Problem details —
Where a line of the data below has the string "within", copy that line.

Task material —
/-- A thread of a slot whose section could not be written executes its `susp` again after RESUME. -/
def unsuspend (s : State) : State :=
  (liveRoles (slotAt s s.cur.1)).foldl (fun s p =>
    within s.cur.1 p.1 (fun s => match s.thr.pnd.susp with
      | none => s
      | some u => { s with thr.pnd.susp := none, dev := mapLaunch s.slot.launch (uncountSusp u.group (ownKey s)) s.dev }) s) s

/-- The section of the slot in focus written, or the slot stopped at its `susp`. -/
def suspendSlot (s : State) : State :=
  match s.thr.pnd.susp, SMap.find s.dev.launches s.slot.launch with
  | some u, some l => match cutOf s l u.group with
    | none => s
    | some (k, c) => match writeMember u l k c s with
      | .ok (t, _) => onDevice (fun d => leaveSlot s.cur.1 (cutAnswered s.cur.1 d)) t
      | .error m =>
        if m.cause = 0 then askCut m s
        else
          let w := match fetchWord s with | .ok w => w | .error _ => 0
          takeTrap w m.cause u.pc (w64 m.val) (w64 m.val2) (unsuspend s)
  | _, _ => s

/-- SUSP_SECTION_WRITE (R338, R343 to R346): slot `slot`, once every thread of it has reached its `susp` and all is drained. -/
def execSuspSectionWrite (s : State) : Host.Outcome State Fault Refusal :=
  let n := s.dev.arg.slot
  let sl := slotAt s n
  .next (if suspReady sl then within n (chiefRole sl) suspendSlot s else s)

/-! ## RESM (R347, R348) -/

/-- Why `resm` refuses a cutting: the cause and TVAL2, or its number of members where every check passes up to the CRC. -/
def checkCut (s : State) (h : Nat) (granted : List Nat) : Option (Nat × Nat) :=
  let st := bfield h 8 8
  let fl := bfield h 16 4
  let owner := bfield h 20 2
  let fits := ((upFrom 0 512).filter (slotFits s.dev (bfield h 37 1) (bfield h 40 4) (bit fl 0) (bfield h 32 4) (bfield h 76 2))).length
  if bfield h 0 4 ≠ 0x47545543 then some (0x24, 0)
  else if bfield h 4 1 ≠ 1 then some (0x20, 0)
  else if st = 3 ∨ st = 4 then some (0x21, 0)
  else if st ≠ 2 then some (0x24, 0)
  else if bit fl 1 || (s.slot.ctx != owner && !(bit fl 2 && granted.contains s.slot.ctx)) then some (0x22, 0)
  else if fits < bfield h 22 2 then some (0x23, bfield h 32 4)
  else none

/-- The resumed launch that a claimed cutting leads to (R348). (DEDUCED, log 51) -/
def resumedLaunch (s : State) (ea h sig : Nat) : Launch :=
  let own := s.slot.ctx = bfield h 20 2
  let n := bfield h 22 2
  let g := bfield h 38 1
  let rec0 := bfield h 80 8
  { Launch.offered s.slot.ctx (ownQueue s) s.dev.ser (acctOf s) with
    phase := 1
    admitted := s.dev.ser
    fromPool := true
    cfg := bfield h 36 1
    part := BitVec.ofNat 32 (bfield h 40 4 % 2 ^ 16)
    nslot := n
    cscope := bfield h 39 1
    sig := sig
    gtab := if g = 0 then [] else [(g, upFrom 0 n)]
    cutting := some ea
    owner := own
    lmode := bfield h 37 1
    vldep := bit (bfield h 16 4) 0
    vlen := bfield h 32 4
    ncol := bfield h 76 2
    group := g
    orig := if own && (SMap.find s.dev.launches rec0).isSome then some rec0 else none }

Response for this exercise —
    within s.cur.1 p.1 (fun s => match s.thr.pnd.susp with
  .next (if suspReady sl then within n (chiefRole sl) suspendSlot s else s)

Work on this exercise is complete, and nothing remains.